Advantageous Effects of Invention
[0013] According to the present invention, the relative arrangement
relationship among the respective components can be easily adjusted
in the spectroscopic imaging device.
BRIEF DESCRIPTION OF DRAWINGS
[0014] FIG. 1 is a diagram illustrating a configuration of a
spectroscopic imaging system 1 according to a first embodiment.
[0015] FIG. 2 is a chart illustrating line data outputted from an
array type light receiving part 35 when monochromatic light
outputted from a single wavelength light source 22 is inputted to a
spectroscopic imaging device 30.
[0016] FIG. 3 is a chart illustrating a relationship between a
relative arrangement relationship among respective optical
components in the spectroscopic imaging device 30 and a focus
score.
[0017] FIG. 4 is a diagram illustrating a configuration of a
spectroscopic imaging system 1A which is a variation of the first
embodiment.
[0018] FIG. 5 is a diagram illustrating a configuration of a
spectroscopic imaging system 1B which is a variation of the first
embodiment.
[0019] FIG. 6 is a diagram illustrating a configuration of a
spectroscopic imaging system 1C which is a variation of the first
embodiment.
[0020] FIG. 7 is a diagram illustrating a configuration of a
spectroscopic imaging system 2 according to a second
embodiment.
[0021] FIG. 8 is a chart illustrating line data outputted from the
array type light receiving part 35 when the monochromatic lights
with multiple wavelengths having the equal light quantity are
inputted to the spectroscopic imaging device 30.
[0022] FIG. 9 is a chart illustrating line data outputted from the
array type light receiving part 35 when the monochromatic lights
with multiple wavelengths having different light quantities are
inputted to the spectroscopic imaging device 30.

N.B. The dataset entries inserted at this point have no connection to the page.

theorem test_decode_configure :
    word 0x0000025800000001 = .ok (.configure 600#32) ∧ word 0x0000007800000001 = .ok (.configure 120#32) := by decide
theorem test_decode_rdreg :
    word 0x00000000000000E2 = .ok (.rdreg 0x7#4) ∧ word 0x00000000000001C2 = .ok (.rdreg 0xE#4) ∧
      word 0x0000000000000002 = .ok (.rdreg 0x0#4) ∧ word 0x0000000000000022 = .ok (.rdreg 0x1#4) := by decide
theorem test_decode_wrreg :
    word 0x0000000000EC00E3 = .ok (.wrreg 0x7#4 0x00EC#16) ∧ word 0x00000000001000C3 = .ok (.wrreg 0x6#4 0x0010#16) ∧
      word 0x0000000000000023 = .ok (.wrreg 0x1#4 0#16) ∧ word 0x00000000BEEF0003 = .ok (.wrreg 0x0#4 0xBEEF#16) := by
  decide
theorem test_decode_hwreset : word 0x0000000000000004 = .ok .hwreset := by decide
theorem test_decode_devreset :
    word 0x0000000000000005 = .ok (.devreset 0#1) ∧ word 0x0000000000000015 = .ok (.devreset 1#1) := by decide
theorem test_decode_isready : word 0x0000000000000006 = .ok .isready := by decide
theorem test_decode_pioread :
    word 0x0000001200000007 = .ok (.pioread 18#32) ∧ word 0x0000040000000007 = .ok (.pioread 1024#32) := by decide
theorem test_decode_rdsect :
    word 0x0123456700010018 = .ok (.rdsect 1#1 0x01234567#32 1#16) ∧
      word 0x0000000001000008 = .ok (.rdsect 0#1 0#32 256#16) ∧
      word 0x0FFFFFFF00010008 = .ok (.rdsect 0#1 0x0FFFFFFF#32 1#16) := by decide
theorem test_decode_ident :
    word 0x0000000000000009 = .ok (.ident 0#1 0#1) ∧ word 0x0000000000000209 = .ok (.ident 0#1 1#1) ∧
      word 0x0000000000000219 = .ok (.ident 1#1 1#1) := by decide
theorem test_decode_packet :
    decode (.h64 0x000000000024000A inquiryBlock) = .ok (.packet 0#1 36#16 inquiryBlock) ∧
      word 0x000000000000001A = .ok (.packet 1#1 0#16 Cdb.zero) := by decide
theorem test_decode_reserved_operations :
    word 0x0000000000000000 = .ok (.reservedOpc0 ⟨0, 0, 0, 0, 0, 0⟩) ∧
      word 0x000000000000000B = .ok (.reservedOpcB ⟨0, 0, 0, 0, 0, 0⟩) ∧
      word 0x00000000000000EC = .ok (.reservedOpcC ⟨0, 7, 0, 0, 0, 0⟩) ∧
      word 0x000000000000021D = .ok (.reservedOpcD ⟨1, 0, 1, 0, 0, 0⟩) ∧
      word 0x00000000BEEF040E = .ok (.reservedOpcE ⟨0, 0, 0, 1, 0xBEEF, 0⟩) ∧
      word 0x000000070000000F = .ok (.reservedOpcF ⟨0, 0, 0, 0, 0, 7⟩) := by decide
theorem test_decode_reserved_field :
    word 0x0000000000000014 = .error .reservedField ∧ word 0x00000000000004E2 = .error .reservedField := by decide
theorem test_decode_register_codes :
    [0x0#4, 0x1#4, 0x2#4, 0x3#4, 0x4#4, 0x5#4, 0x6#4, 0x7#4, 0xE#4].map (fun k => decode (.regAddr k)) =
      [.ok .raData, .ok .raErrorFeatures, .ok .raSectorCount, .ok .raLbaLow, .ok .raLbaMid, .ok .raLbaHigh, .ok .raDevice,
        .ok .raStatusCommand, .ok .raAltStatus] := by decide
theorem test_decode_reserved_codes :
    [0x8#4, 0x9#4, 0xA#4, 0xB#4, 0xC#4, 0xD#4, 0xF#4].map (fun k => decode (.regAddr k)) =
      [.ok .raReserved8, .ok .raReserved9, .ok .raReservedA, .ok .raReservedB, .ok .raReservedC, .ok .raReservedD,
        .ok .raReservedF] := by decide
theorem test_decode_status :
    [0x80#8, 0x40#8, 0x20#8, 0x08#8, 0x01#8, 0x16#8].map (fun b => decode (.status b)) =
      [.ok .stBsy, .ok .stDrdy, .ok .stDf, .ok .stDrq, .ok .stErr, .error .noStatusBit] := by decide
theorem test_decode_commands :
    [0x08#8, 0x20#8, 0xA0#8, 0xA1#8, 0xEC#8, 0xEF#8].map (fun b => decode (.ataCmd b)) =
      [.ok .cmdDeviceReset, .ok .cmdReadSectors, .ok .cmdPacket, .ok .cmdIdentifyPacketDevice, .ok .cmdIdentifyDevice,
        .error .noAtaCommand] := by decide
theorem test_decode_scsi :
    [0x00#8, 0x12#8, 0x28#8, 0x03#8].map (fun b => decode (.cdb12 ⟨b, inquiryBlock.body⟩)) =
      [.ok (.scsiTestUnitReady inquiryBlock.body), .ok (.scsiInquiry inquiryBlock.body),
        .ok (.scsiRead10 inquiryBlock.body), .error .scsiNotInScope] := by decide
theorem test_decode_rd_slots :
    [0#3, 1#3, 2#3, 3#3, 4#3, 5#3].map (fun k => decode (.rdSlot k)) =
      [.ok .rdGetcnt, .ok .rdRstbLo, .ok .rdRhold, .ok .rdSample, .ok .rdRstbHiLoop, .error .noLaneSlot] := by decide
theorem test_decode_wr_slots :
    [0#2, 1#2, 2#2, 3#2].map (fun k => decode (.wrSlot k)) =
      [.ok .wrGetdata, .ok .wrWstbLo, .ok .wrWhold, .ok .wrWstbHi] := by decide
theorem test_decode_accessors :
    [IdField.deviceClass, .isAtapi, .removable, .responseIncomplete, .packetSize, .serialNumber, .firmwareRevision,
        .modelNumber, .iordySupported, .iordyCanDisable].map (fun f => decode (.idField f)) =
      [.ok .idDeviceClass, .ok .idIsAtapi, .ok .idRemovable, .ok .idResponseIncomplete, .ok .idPacketSize,
        .ok .idSerialNumber, .ok .idFirmwareRevision, .ok .idModelNumber, .ok .idIordySupported,
        .ok .idIordyCanDisable] := by decide
theorem test_decode_accessors_more :
    [IdField.fieldsValid, .capacitySectors, .advPioModes, .minPioCycleTime, .minPioCycleTimeIordy, .queueDepth,
        .majorVersion, .feature .w83 10#4, .checksumValid, .checksumSumOk].map (fun f => decode (.idField f)) =
      [.ok .idFieldsValid, .ok .idCapacitySectors, .ok .idAdvPioModes, .ok .idMinPioCycleTime,
        .ok .idMinPioCycleTimeIordy, .ok .idQueueDepth, .ok .idMajorVersion, .ok (.idFeature .w83 10#4),
        .ok .idChecksumValid, .ok .idChecksumSumOk] := by decide

/-! ### Operand assembly (V-S3, V-T1 to V-T13, 2.4) -/

theorem test_divisors :
    [0, 1, 32, 33, 120, 180, 240, 383, 600, 2097120, 2097121].map (divisor Config.Params.default) =
      [1, 1, 1, 2, 4, 6, 8, 12, 19, 65535, 65536] := by decide
theorem test_divisors_other_clock :
    [120, 383, 600].map (divisor { Config.Params.default with fSysHz := 133000000 }) = [4, 13, 20] ∧
      [120, 240, 600].map (divisor { Config.Params.default with fSysHz := 150000000 }) = [5, 9, 23] := by decide
theorem test_device_bytes :
    devByteLba Config.Params.default 0 0 = 0x40#8 ∧ devByteLba Config.Params.default 1 0x1234567 = 0x51#8 ∧
      devByteLba Config.Params.default 1 0xFFFFFFF = 0x5F#8 ∧ devByteLba Config.Params.default 1 0xA000000 = 0x5A#8 ∧
      devByteSel Config.Params.default 1 = 0x10#8 := by decide
theorem test_packet_words :
    packetWords ⟨0x28#8, ⟨0, 0, 0, 0x12, 0x34, 0, 0, 1, 0, 0, 0⟩⟩ =
      [0x2800#16, 0x0000#16, 0x1234#16, 0x0000#16, 0x0100#16, 0x0000#16] := by decide
theorem test_packed_pairs : packetWords inquiryBlock = [0x1200#16, 0#16, 0x2400#16, 0#16, 0#16, 0#16] := by decide

/-! ### The text form (R118, R119; V-E8, P4) -/

theorem test_line_of_text :
    assembleLine "rdsect 1, 0x1234567, 1 ; one sector" = some [.command 0x0123456700010018#64 Cdb.zero] := by
  decide +kernel
theorem test_pseudo_operation :
    assembleLine "inquiry 0, 36" =
      some [.command 0x000000000024000A#64 inquiryBlock, .command 0x0000001200000007#64 Cdb.zero] := by decide +kernel

/-! ### One step of each instruction -/

theorem test_configure_installs :
    field (exec (.configure 600#32) State.reset) (fun t => (t.div, t.enRd, t.enWr, t.res, t.opstate)) =
      some (19#16, true, true, .ok, .idle) := by decide
theorem test_configure_range :
    field (exec (.configure 2097121#32) State.reset) (fun t => (t.div, t.enRd, t.res, t.opstate, t.reason)) =
      some (1#16, false, .fatal, .faulted, some .divisorRange) := by decide
theorem test_rdreg_reserved :
    field (exec (.rdreg 0x8#4) live) (fun t => (t.res, t.reason, t.trace)) =
      some (.fatal, some .reservedEncoding, []) := by decide
theorem test_rdreg_begins :
    field (exec (.rdreg 0xE#4) live) State.opstate =
      some (.busy [.setAddr 0xE#4, .handRd 0#32, .clearStalled .rd, .await .rd, .take, .setRval]) := by decide
theorem test_wrreg_begins :
    field (exec (.wrreg 0x0#4 0xBEEF#16) live) State.opstate =
      some (.busy [.setAddr 0x0#4, .handWr 0xBEEF#16, .clearStalled .wr, .await .wr]) := by decide
theorem test_hwreset_begins :
    field (exec .hwreset live) State.opstate =
      some (.busy [.setRst true, .delay 25000, .setRst false, .delay 2000000, .pollStart .notBusy]) := by decide
theorem test_devreset_writes_the_selector :
    field (exec (.devreset 1#1) live) (fun t => match t.opstate with | .busy code => code[1]? | _ => none) =
      some (some (.handWr 0x0010#16)) := by decide
theorem test_isready_polls_once :
    field (exec .isready live) State.opstate =
      some (.busy [.setAddr 0x7#4, .handRd 0#32, .clearStalled .rd, .await .rd, .take, .test .bsy,
        .branch .isReadyBsy]) := by decide
theorem test_pioread_hands_over_one_less :
    field (exec (.pioread 18#32) live) State.opstate =
      some (.busy [.pollStart .drq, .setAddr 0x0#4, .handRd 17#32, .clearStalled .rd, .drain]) := by decide
theorem test_pioread_no_words_raises :
    field (exec (.pioread 0#32) live) (fun t => (t.opstate, t.reason)) = some (.faulted, some .wordCount) := by decide
theorem test_rdsect_count_before_lba :
    field (exec (.rdsect 0#1 0x10000000#32 0#16) live) State.reason = some (some .sectorCount) ∧
      field (exec (.rdsect 0#1 0x10000000#32 1#16) live) State.reason = some (some .lbaRange) := by decide
theorem test_rdsect_256_goes_out_as_0 :
    field (exec (.rdsect 0#1 0#32 256#16) live) (fun t => match t.opstate with | .busy code => code[2]? | _ => none) =
      some (some (.handWr 0#16)) := by decide
theorem test_ident_command_byte :
    field (exec (.ident 0#1 1#1) live) (fun t => match t.opstate with | .busy code => code[4]? | _ => none) =
      some (some (.issue 0xA1#8)) := by decide
theorem test_packet_limit_bytes :
    field (exec (.packet 0#1 0x1234#16 inquiryBlock) live)
      (fun t => match t.opstate with | .busy code => (code[5]?, code[9]?) | _ => (none, none)) =
      some (some (.handWr 0x0034#16), some (.handWr 0x0012#16)) := by decide
theorem test_reserved_operation :
    field (exec (.reservedOpcB ⟨0, 0, 0, 0, 0, 0⟩) live) (fun t => (t.res.code, t.opstate)) = some (3#2, .faulted) := by
  decide
theorem test_set_address :
    field (exec .raAltStatus live) (fun t => (t.cs, t.da)) = some (0b10#2, 6#3) ∧
      field (exec .raLbaHigh live) (fun t => (t.cs, t.da)) = some (0b01#2, 5#3) := by decide
theorem test_reserved_address : field (exec .raReservedF live) State.reason = some (some .reservedEncoding) := by decide
theorem test_status_bits :
    field (exec .stDrq { live with smp := 0x0058#16 }) State.cond = some true ∧
      field (exec .stErr { live with smp := 0x0058#16 }) State.cond = some false ∧
      field (exec .stBsy { live with smp := 0xFF00#16 }) State.cond = some false := by decide
theorem test_status_bits_more :
    field (exec .stDrdy { live with smp := 0x0050#16 }) State.cond = some true ∧
      field (exec .stDf { live with smp := 0x0020#16 }) State.cond = some true := by decide
theorem test_issue_command :
    field (exec .cmdReadSectors (busyAt [.sectTop])) State.opstate =
      some (.busy [.setAddr 0x7#4, .handWr 0x0020#16, .clearStalled .wr, .await .wr, .sectTop]) := by decide
theorem test_packet_forwarded :
    field (exec (.scsiInquiry inquiryBlock.body) (busyAt [])) State.opstate =
      some (.busy [.setAddr 0x0#4, .handWr 0x1200#16, .handWr 0#16, .handWr 0x2400#16, .handWr 0#16, .handWr 0#16,
        .handWr 0#16, .clearStalled .wr, .await .wr]) := by decide
theorem test_getcnt :
    field (exec .rdGetcnt { live with inqRd := [255#32] }) (fun t => (t.x, t.pcRd, t.inqRd)) =
      some (255#32, 1#3, []) := by decide
theorem test_getcnt_stalls : field (exec .rdGetcnt live) (fun t => (t.stalledRd, t.pcRd)) = some (true, 0#3) := by decide
theorem test_rstb_lo : field (exec .rdRstbLo live) (fun t => (t.rdStb, t.pcRd)) = some (true, 2#3) := by decide
theorem test_rhold : field (exec .rdRhold live) State.pcRd = some 3#3 := by decide
theorem test_sample :
    field (exec .rdSample (scripted [0x0058#16])) (fun t => (t.rxq, t.pcRd)) = some ([0x0058#16], 4#3) := by decide
theorem test_sample_full :
    field (exec .rdSample { scripted [1#16] with rxq := [1, 2, 3, 4], rdStb := true }) (fun t => (t.pcRd, t.rdStb)) =
      some (3#3, true) := by decide
theorem test_rstb_hi_loop :
    field (exec .rdRstbHiLoop { live with x := 255#32, rdStb := true }) (fun t => (t.x, t.pcRd, t.rdStb)) =
      some (254#32, 1#3, false) := by decide
theorem test_rstb_hi_ends : field (exec .rdRstbHiLoop live) State.pcRd = some 0#3 := by decide
theorem test_getdata :
    field (exec .wrGetdata { live with inqWr := [0x00EC#16] }) (fun t => (t.osr, t.ddOut, t.ddOe, t.pcWr)) =
      some (0x00EC#16, 0x00EC#16, true, 1#2) := by decide
theorem test_getdata_stalls :
    field (exec .wrGetdata { live with ddOe := true }) (fun t => (t.stalledWr, t.ddOe)) = some (true, false) := by decide
theorem test_wstb_lo : field (exec .wrWstbLo live) (fun t => (t.wrStb, t.pcWr)) = some (true, 2#2) := by decide
theorem test_whold : field (exec .wrWhold live) State.pcWr = some 3#2 := by decide
theorem test_wstb_hi :
    field (exec .wrWstbHi { live with wrStb := true, ddOe := true, osr := 0xEC#16, cs := 1#2, da := 7#3 })
      (fun t => (t.wrStb, t.pcWr, t.ddOe, t.trace)) = some (false, 0#2, true, [.wr 1#2 7#3 0xEC#16]) := by decide

/-! ### The identify decoder (V-S4, V-S8, V-I1 to V-I25) -/

/-- What an accessor answers on an array that holds these words. -/
def answers (i : Instr) (ws : List (Nat × BusWord)) : Option IdValue := field (exec i (withId ws)) State.answer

[0023] FIG. 10 is a diagram illustrating a configuration of a
spectroscopic imaging system 2A which is a variation of the second
embodiment.
[0024] FIG. 11 is a diagram illustrating a configuration of a
spectroscopic imaging system 2B which is a variation of the second
embodiment.
[0025] FIG. 12 is a diagram illustrating a configuration of a
spectroscopic imaging system 2C which is a variation of the second
embodiment.
DESCRIPTION OF EMBODIMENTS
[0026] Hereinafter, embodiments of the present invention will be
described in detail with reference to the accompanying drawings.
The same symbol is attached to the same element in the descriptions
of the drawings and redundant descriptions are omitted.
First Embodiment
[0027] FIG. 1 is a diagram illustrating a configuration of a
spectroscopic imaging system 1 according to the first embodiment.
The spectroscopic imaging system 1 is for acquiring an optical
tomographic image of a measurement object 3 by FD-OCT, and includes
a light source 10, an interference device 11, an irradiating unit
12, a coupler 21, a single wavelength light source 22, a
spectroscopic imaging device 30, a data extracting part 41, a
tomographic image data generating part 42, an imaging part 43, a
focus score calculating part 44, and a position controlling part
45.
[0028] The light source 10 is capable of outputting wideband
continuous light. As the light source 10, for instance, an SC light
source, an ASE light source, and an SLD or the like can be suitably
used. The interference device 11 is a Michelson type
interferometer, inputs light outputted from the light source 10,
divides the light into two to attain measurement light and
reference light, outputs the measurement light to the irradiating
unit 12, then inputs, from the irradiating unit 12, object light
which is generated in the measurement object 3 when the measurement
object 3 is irradiated with the measurement light by the
irradiating unit 12, and outputs interference light by the object
light and the reference light to the coupler 21.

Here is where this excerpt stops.